Me and dad will be there. 

We heading up there thursday night!


----------



## alligood729 (May 21, 2010)

I'm afraid I might not make it this time. My son wants a new laptop for graduation.......hmmmmm there goes my play money, not that I had much to start with!


----------



## BlackArcher (May 21, 2010)

Hey ya'll supply the GAs I will dirve ya...


----------



## bowman77 (May 21, 2010)

Headed out Thursday morning.


----------



## matt varnes (May 27, 2010)

headin up thurs mornin!!!! everybody about ready???? tryin to make up my mind whether or not to take the new bow or leave it at home?


----------



## rednekbowhunter (May 27, 2010)

dang matt i shot with you in ftbenning,dont change nothing son you are on fire this year,IF IT AN"T BROKE DONT FIX IT!play with the new bow in the off season.that is my opinon.


----------



## BlakeB (May 27, 2010)

When did you get an opinion.


----------



## matt varnes (May 27, 2010)

LOL i shot it sum more today and i really love it gonna be an awesome hunting bow and ibo bow. ready for kentucky!!! i won my very first asa shoot there last year


----------



## BlackArcher (May 28, 2010)

matt varnes said:


> headin up thurs mornin!!!! everybody about ready???? tryin to make up my mind whether or not to take the new bow or leave it at home?

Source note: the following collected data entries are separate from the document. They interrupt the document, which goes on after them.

/-- A launch whose tables are checked, started on its cores (R86, R87, R178, R274, R298, R305). -/
def placeLaunch (s : State) (x : Launch) (bufs : List BufEntry) : StartRes :=
  let d := x.desc
  let es := partCores s x.part d.cmask
  if d.gang ∧ es.length < d.ntask then .fails Status.gangSize
  else match traceBase s x.ptb d with
    | none => .fails Status.access
    | some tb =>
      let ks := place s d es [] (tabulate id 0 d.ntask)
      if es.isEmpty || (d.gang && !ks.all (coreFree s)) || !banksAllow s x.lid d ks then .waits
      else
        let x := { x with phase := .running, start := s.cyc, assign := ks, left := d.ntask, tbase := tb
                          writes := (bufs.filter BufEntry.wr).map BufEntry.h }
        let s := { s with launches := SMap.put s.launches x.lid x }.recount d.dtag
        let s := startBanks s x.lid d ks
        let s := bufs.foldl (startBuf x.ptb (clustersOf ks)) s
        .started (startTasks (dropConst s ks) x ((tabulate id 0 d.ntask).zip ks))

/-- The tables of a descriptor checked, then the launch started. -/
def admitLaunch (s : State) (x : Launch) : StartRes :=
  if tagTaken s x.desc.dtag then .fails Status.badPacket
  else match stageTable s x.ptb x.desc with
    | .error c => .fails c
    | .ok first => match segTableBad s x.ptb x.desc with
      | some c => .fails c
      | none => match bufList s x.ptb x.desc 0 x.desc.nbuf with
        | .error c => .fails c
        | .ok bufs => placeLaunch s { x with desc := { x.desc with first := first } } bufs

/-- The 128 bytes of a descriptor as a number, read through a page-table root. -/
def descRead (s : State) (ptb : Word) (a : Nat) : Option Nat :=
  match fleusRead s ptb a 64, fleusRead s ptb (a + 64) 64 with
  | some lo, some hi => some (lo + hi * 2 ^ 512)
  | _, _ => none

/-- An LNCH that the front end rejects (R281): the status is recorded under its launch number, and an asynchronous fault follows
or, with the task gone, a note in its launch's status and an event. -/
def failLnch (s : State) (r : LnchReq) (status : Nat) (relix : Option Nat := none) : State :=
  let d := descFields ((descRead s r.ptb r.addr).getD 0)
  let x := { Launch.new r.n d (.lnch r.core r.uid) (queueOf s r.lid) (s.partOf (clusterOf r.core)) none 0 r.addr with
    phase := .complete, status := status, relix := relix }
  let s := { s with lreqs := s.lreqs.filter (fun y => y.n != r.n), launches := SMap.put s.launches r.n x }
  if (s.core r.core).hasUid r.uid then s.report r.core r.uid Cause.illOperand (illInfo 4 r.addr)
  else
    let s := s.onLaunch r.lid fun x =>
      { x with lnfail := Nat.min (x.lnfail + 1) (2 ^ 32 - 1), lnaddr := if x.lnfail = 0 then r.addr else x.lnaddr }
    let q := queueOf s r.lid
    s.post (s.queue q).part ⟨8, 0, q, (s.queue q).home, 0, r.addr⟩

/-- Whether what a task issued before an LNCH has performed, at module scope (R281). -/
def lnchReleased (s : State) (r : LnchReq) : Bool :=
  match taskOn s r.core r.uid with
  | some (c, t) => classesDone s r.core c t 31 r.issue true
  | none => !s.ccHolds (clusterOf r.core) r.issue

/-- The launch that an LNCH asks for, or the status that the front end rejects it with (R281). Its partition and depth follow
from the launch that issued it. -/
def lnchLaunch (s : State) (r : LnchReq) : Except Nat Launch :=
  match SMap.find s.launches r.lid, descRead s r.ptb r.addr with
  | some y, some v => match descOf v with
    | some d => if 4 ≤ y.depth then .error Status.badPacket
        else .ok (Launch.new r.n d (.lnch r.core r.uid) y.queue y.part r.ctr (y.depth + 1) r.addr)
    | none => .error Status.badPacket
  | some _, none => .error Status.access
  | none, _ => .error Status.badPacket
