/-- Landing (R7, R9, R33): a result in flight to a scalar is in the register in the cycle it is due and not before; S0 stays
zero, and no other scalar changes. It poisons the register or clears its poison (R70); poison that goes before any trap has
delivered it is left for Fleus to log. A row takes the bytes its mask marks, its taint (R129) and, when every element is written, its
poison, which a partial write leaves set (R131); that of two poisons a partial poisoned load leaves the later, and logs the earlier,
is the model's choice (log 50). No other row changes. -/
def Obligations.ResultsLandOnTheirCycle : Prop :=
  ∀ (t : Task) (r : Result) (d lim : Nat), t.flight = [r] →
    let u := t.landFlight lim
    (lim ≤ r.due → u = t) ∧
    (r.due < lim → r.dest = .s d → u.flight = [] ∧ u.regs.sreg 0 = 0 ∧ u.regs.spoison 0 = none ∧
      (d ≠ 0 → u.regs.sreg d = r.val.setWidth 64 ∧ u.regs.spoison d = r.poison ∧
        u.logs = t.logs ++ (if d ∈ t.told then [] else (t.regs.spoison d).toList)) ∧
      ∀ e, e ≠ d → u.regs.sreg e = t.regs.sreg e ∧ u.regs.spoison e = t.regs.spoison e) ∧
    (r.due < lim → r.dest = .row d →
      let whole := r.mask = BitVec.allOnes 256
      let old := t.regs.row d
      u.flight = [] ∧ (∀ b, b < 256 → elemOf 8 (u.regs.row d).data b = elemOf 8 (if r.mask.getLsbD b then r.val else old.data) b) ∧
        (u.regs.row d).taint = r.taint ∧ (u.regs.row d).poison = (if whole ∨ r.poison.isSome = true then r.poison else old.poison) ∧
        u.logs = t.logs ++ (if whole ∨ r.poison.isSome = true ∧ r.poison ≠ old.poison then old.poison.toList else []) ∧
        ∀ e, e ≠ d → u.regs.row e = t.regs.row e)

/-- HMOV, HSET and HADV (R78): the handle in flight to Hd is the source, the old handle with one word replaced, or the old handle
with one origin moved modulo 2^24. TSHAPE (R79): the shape is written where the columns fit the row; else TILE_SHAPE names the
tile. -/
def Obligations.HandlesAndShapes : Prop :=
  (∀ (s : State) (m : Mach) (h g : HReg) (k : BitVec 2) (a : SReg),
     let fly (i : Instr) (v : Handle) : Prop := Completes .s i s m fun n => n.onT fun t =>
       t.fly ⟨.h h.toNat, v.setWidth 2048, 0, false, none, s.cyc + 1, 0⟩
     let H := m.t.regs.hreg h.toNat
     let A := m.t.regs.sreg a.toNat
     (Ready .s (.hmov h g) s m → fly (.hmov h g) (m.t.regs.hreg g.toNat)) ∧
     (Ready .s (.hset h k a) s m → ∃ v, fly (.hset h k a) v ∧
       ∀ j < 256, v.getLsbD j = if 64 * k.toNat ≤ j ∧ j < 64 * k.toNat + 64 then A.getLsbD (j - 64 * k.toNat) else H.getLsbD j) ∧
     (Ready .s (.hadv h k a) s m → ∃ v, fly (.hadv h k a) v ∧
       (v.toNat / 2 ^ (24 + 24 * k.toNat) % 2 ^ 24 = (H.toNat / 2 ^ (24 + 24 * k.toNat) + A.toNat) % 2 ^ 24) ∧
       ∀ j < 256, (j < 24 + 24 * k.toNat ∨ 48 + 24 * k.toNat ≤ j) → v.getLsbD j = H.getLsbD j)) ∧
  (∀ (s : State) (m : Mach) (t : Tile) (f : Fmt) (r : BitVec 6) (c : BitVec 10), Instr.wellFormed (.tshape t f r c) = true →
     Ready .s (.tshape t f r c) s m →
     ((c.toNat + 1) * f.bits ≤ 2048 → Finishes (.tshape t f r c) s m fun n =>
       n.t.regs.shape t.toNat = BitVec.ofNat 64 (f.toNat + 2 ^ 4 * r.toNat + 2 ^ 10 * c.toNat) ∧
       (∀ j, j ≠ t.toNat → n.t.regs.shape j = m.t.regs.shape j) ∧ n.t.regs.rows = m.t.regs.rows ∧ n.t.regs.s = m.t.regs.s ∧
       n.t.x = m.t.x ∧ n.s = m.s) ∧
     (2048 < (c.toNat + 1) * f.bits → s.catches → Delivers (.tshape t f r c) s 0x0B (BitVec.ofNat 64 t.toNat)))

Take the new bow! Please take the New Bow!  LoL


----------



## BlakeB (May 28, 2010)

young gunna said:


> I will be there!



you stopping by BK first.


----------



## rednekbowhunter (May 28, 2010)

DONT DO IT MATT,THEY ARE SIKEING YOU OUT


----------



## BARN SHOOTER (May 28, 2010)

WE ARE HEADED NORTH WENSDAY NIGHT,SEE YA ALL THERE GOOD LUCK EVERYONE,STEVE JANICE & MASON SMITH


----------



## BlackArcher (May 28, 2010)

*Given how MV shooting,  I need an edge, even if its "B"lunt..*



rednekbowhunter said:


> DONT DO IT MATT,THEY ARE SIKEING YOU OUT



oh! Hush papa... Let BA do his thing.. I have learnt from the best...  MC & BP.


----------



## Big John (May 28, 2010)

Lol


----------



## alligood729 (May 28, 2010)

Looks like I might make it anyway!!!!!One of my "sponsors" lol... is making it possible! WOOOOHOOOOO!!!!! If you believe that, I got some ocean front property here in Social Circle to sell you cheap........but I am goin.....


----------



## watermedic (May 29, 2010)

Bring it Matt. I am coming after you. lol

See yall there.

Chuck


----------



## BlackArcher (May 29, 2010)

watermedic said:


> Bring it Matt. I am coming after you.      Chuck



Seriously Chuck!  I am hoping he forgets his lucky draws!


----------



## GaBear (Jun 1, 2010)

Good Luck to all going to the ASA London shoot. The Bear will not be in attendance because The Doc's still have not figured out whats wrong with his foot.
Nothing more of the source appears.